How to resize the right way

  1. 1

    Decide on the target use first

    Are you uploading to Instagram, embedding in a blog post, or printing on A4? The use case dictates both the pixel dimensions and the file format. Resizing without a target leads to images that are too big (slow) or too small (blurry).

  2. 2

    Lock the aspect ratio

    Unless you are deliberately cropping, keep aspect ratio locked. Most resize tools do this by default. Stretching a portrait into a square is rarely what you want.

  3. 3

    Downscale, don't upscale, when possible

    Always start from the largest version of the image you have. Going from 4000 × 3000 down to 1200 × 900 produces a sharp result; going from 600 × 450 up to 1200 × 900 does not.

  4. 4

    Re-export in the right format

    JPEG for photographs, PNG for graphics with hard edges and transparency, WebP for modern browsers when you need both quality and small file size. AVIF beats them all for compression but is not yet supported everywhere.

Why your resized image looks blurry

There are three usual culprits. First, you upscaled — the tool was forced to invent pixels and modern browsers display the result at full size. Second, you re-saved a JPEG many times: each save introduces compression artifacts that compound. Third, you applied a heavy compression preset on top of resizing, which strips fine detail.

The fix is to keep your high-resolution original around as a master copy, and resize / compress from that master each time you need a new size. Avoid editing JPEGs, saving them, then editing the saved version — every round trip degrades the file.

Privacy and file safety

EllyTools' resize tool runs entirely in your browser using the Canvas API. That means:

  • Your image never leaves your device — there is no upload step.
  • There is no file size limit beyond what your browser can hold in memory.
  • Resizing works offline once the page has loaded.
  • EXIF metadata (camera model, GPS coordinates, capture time) is stripped from the output by default, which is what you want before sharing photos publicly.

Extended FAQ

What's the difference between resizing and cropping?
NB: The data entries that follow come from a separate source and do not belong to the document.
-- ==== Sys2Proof/Tests/Slice0.lean ====
section
/-! SUPPORT. The model's own tests: the spec's words and vectors (spec/95_test_vectors.md), each expected result taken from
there, and for every statement with hypotheses a state that meets them. -/

namespace Sys2Proof.Tests

open Sys2Proof Sys2Proof.Machine

/-- `MAX_PIXELS = 1024`, as section 2.6 of the vectors takes it; the opcode bytes as the vectors show the default. -/
def board : Config := { morePixels := 1023, opc0 := 0x1D, opc1 := 0x76, opc2 := 0x30 }

/-- The smallest instance: `MAX_PIXELS = 1`. -/
def tiny : Config := { morePixels := 0, opc0 := 0xA1, opc1 := 0xA2, opc2 := 0xA3 }

/-- A state after reset whose host has loaded an image. -/
def imageOf (c : Config) (w h contrast : Nat) (samples : List Byte) : State :=
  { State.resetOf c 0 0 with
    width := BitVec.ofNat 32 w, height := BitVec.ofNat 32 h, contrast := BitVec.ofNat 8 contrast,
    pixlen := samples.length, pix := samples.zipIdx.map fun x => (x.2, x.1) }

/-- A state after reset whose host has loaded a reduced array. -/
def arrayOf (c : Config) (w h scale : Nat) (entries : List Byte) : State :=
  { State.resetOf c 0 0 with
    width := BitVec.ofNat 32 w, height := BitVec.ofNat 32 h, scale := BitVec.ofNat 8 scale,
    redlen := entries.length, red := entries.zipIdx.map fun x => (x.2, x.1) }

/-- "Grey pixel g means the four samples g, g, g, 255." -/
def grey (levels : List Byte) : List Byte := levels.flatMap fun g => [g, g, g, 255]

/-- The next state of an outcome. -/
def nextOf (o : Host.Outcome State Fault Refusal) : Option State :=
  match o with
  | .next s => some s
  | .fault _ => none
  | .refused _ => none

/-- The elements of a buffer in order. -/
def values (cells : List Host.Cell) : List Byte := cells.map fun x => x.2

-- WellFormed: an ill-formed term for each check, refused (R80)

theorem test_wellFormed_zero : FormatC.wellFormed { zero := 0b000001, unit := false, dither := false } = false := by decide
theorem test_wellFormed_dither : FormatC.wellFormed { zero := 0, unit := true, dither := true } = false := by decide
theorem test_wellFormed_enc : Instr.wellFormed .enc = true := by decide

-- Decoding: words written out from R80 and R81: zero[7:2], unit[1], dither[0]

theorem test_decode_redT : decode [0b000000_0_0#8] = .ok (.redT, []) := by decide
theorem test_decode_redD : decode [0b000000_0_1#8] = .ok (.redD, []) := by decide
theorem test_decode_enc : decode [0b000000_1_0#8] = .ok (.enc, []) := by decide
theorem test_decode_leaves_rest : decode [0x02#8, 0x01#8] = .ok (.enc, [0x01#8]) := by decide
theorem test_decode_reserved : decode [0xFF#8] = .error (.zeroField 0xFF#8) := by decide
theorem test_encode_bytes : encode .redT = [0x00#8] ∧ encode .redD = [0x01#8] ∧ encode .enc = [0x02#8] := by decide
theorem test_table_word : decodeTableWord 8 0x01 = some .redD ∧ decodeTableWord 8 0x80 = none := by decide

-- Vectors L11, L12, A2, A8, B5

theorem test_lum : lum 200 100 50 = 124 ∧ lum 0 72 24 = 45 ∧ lum 255 0 0 = 76 := by decide
theorem test_avg3ge : avg3ge 127 127 126 127 = false ∧ avg3ge 10 20 30 20 = true := by decide
theorem test_pack8 : pack8 1 0 2 0 128 0 0 0 = 0xA8 ∧ pack8 7 0 0 0 0 0 0 0 = 0x80 := by decide
theorem test_floorDiv : floorDiv (-117) 8 = -15 ∧ floorDiv (-5) 8 = -1 ∧ floorDiv 17 8 = 2 := by decide

-- RED.T: vectors T8 and T4 (alpha has no effect)

theorem test_redT_polarity :
    (nextOf (exec .redT (imageOf board 2 2 128 (grey [200, 50, 120, 130])))).map (fun t => values t.red)
      = some [0, 255, 255, 0] := by decide
theorem test_redT_white :
    (nextOf (exec .redT (imageOf board 2 1 255 [255, 255, 255, 0, 255, 255, 254, 255]))).map
      (fun t => (values t.red, t.redlen, t.status)) = some ([0, 255], 2, .done) := by decide

-- RED.D: vectors D5 (colours, widths below 4) and D6 (floors of negatives)

theorem test_redD_colours :
    (nextOf (exec .redD (imageOf board 3 2 100
      [255, 0, 0, 255, 0, 255, 0, 255, 0, 0, 255, 255, 255, 255, 0, 0, 10, 20, 30, 40, 200, 100, 50, 7]))).map
      (fun t => values t.red) = some [0, 255, 0, 255, 0, 255] := by decide
theorem test_redD_negative :
    (nextOf (exec .redD (imageOf board 3 2 0 (grey [0, 0, 0, 0, 0, 0])))).map (fun t => (values t.red, t.tmp))
      = some ([255, 0, 0, 0, 0, 0], Temps.dead) := by decide

-- ENC: vectors E4 (entries other than 0 and 255) and E3 (a byte across a row end)

theorem test_enc_entries :
    (nextOf (exec .enc (arrayOf board 3 3 1 [1, 0, 2, 0, 128, 0, 0, 0, 7]))).map (fun t => (values t.frame, t.framelen))
      = some ([0x1D, 0x76, 0x30, 0x01, 0x02, 0x00, 0x03, 0x00, 0xA8, 0x80], 10) := by decide
theorem test_enc_flat :
    (nextOf (exec .enc (arrayOf board 9 2 0 (List.replicate 18 255)))).map (fun t => values t.frame)
      = some [0x1D, 0x76, 0x30, 0x00, 0x04, 0x00, 0x02, 0x00, 0xFF, 0xFF, 0xC0] := by decide

-- Launch faults: vectors F2, F5 (each STATUS byte from the table)

theorem test_fault_reserved :
    (nextOf (step { State.resetOf board 0 0 with host := [.write 0 0x80] })).map (fun t => t.status.byte) = some 0x13 := by
  decide
theorem test_fault_resource :
    (nextOf (exec .redD { State.resetOf board 0 0 with width := 64, height := 17 })).map (fun t => t.status.byte)
      = some 0x43 := by decide
theorem test_first_step_after_reset :
    (nextOf (step (State.reset.withFetchWord 8 0x02))).map (fun t => t.status.byte) = some 0x23 := by decide

-- R234: after a launch the host may only read STATUS until it has read that the block is not BUSY

theorem test_result_before_status_read :
    (match step { State.resetOf tiny 0 0 with host := [.load .red 0], awaits := true, status := .done } with
      | .refused r => decide (r = .hostBeforePoll (.load .red 0))
      | .next _ => false
      | .fault _ => false) = true := by decide
theorem test_status_read_ends_waiting :
    (nextOf (step { State.resetOf tiny 0 0 with host := [.read 1], awaits := true, status := .done })).map
      (fun t => (t.heard, t.awaits)) = some (some 2, false) := by decide

theorem test_operands_readable_before_status_read :
    (nextOf (step { State.resetOf tiny 0 0 with host := [.read 2], awaits := true, status := .done, width := 7 })).map
      (fun t => (t.heard, t.awaits)) = some (some 7, true) := by decide
theorem test_cmd_reads_zero_before_status_read :
    (nextOf (step { State.resetOf tiny 0 0 with host := [.read 0], awaits := true, status := .fault .cvDim })).map
      (fun t => t.heard) = some (some 0) := by decide

-- The length registers: LENW for MAX_PIXELS = 1024 is 13 (2^13 > 4096), for MAX_PIXELS = 1 it is 4 (2^4 > 9)

theorem test_lenw : lenw board = 13 ∧ lenw tiny = 4 := by decide

-- Witnesses: for each statement with hypotheses, states and operands that meet them

/-- A 1×1 image on the smallest instance, so that `WIDTH*HEIGHT = MAX_PIXELS`. -/
def dot : State := imageOf tiny 1 1 127 (grey [126])

/-- A 1×1 reduced array on the smallest instance. -/
def dotArray : State := arrayOf tiny 1 1 3 [255]

/-- `dot` with an access of the host pending. -/
def dotThen (op : HostOp) : State := dot.setHost [op]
Resizing changes the dimensions of the entire image while keeping every pixel of the scene. Cropping cuts off part of the scene — the dimensions change because pixels are removed, not because the remaining pixels are stretched or shrunk.

Should I resize before or after editing?

Edit at full resolution, then resize as the very last step. Edits applied to a downsized image (sharpening, color correction) often look worse when scaled back up, and you lose the option to use the same edits for a different output size.

Why do my Instagram photos look softer than the originals?

Instagram applies its own re-encoding when you upload. Pre-resize your image to exactly 1080 px on the long edge before uploading — this minimizes the amount of work Instagram has to do and gives the cleanest result.

Can I resize a transparent PNG without losing transparency?

Yes. Make sure you save the result as PNG (or WebP), not JPEG — JPEG has no transparency channel and will fill the transparent area with white or black.

What is 'retina-ready' and do I need it?

Retina (or HiDPI) displays show roughly twice the pixel density of older monitors. To look sharp on these screens, an image displayed at 800 × 600 CSS pixels should actually be 1600 × 1200 in the file. Modern websites typically use the srcset attribute or a responsive image format to serve the right size.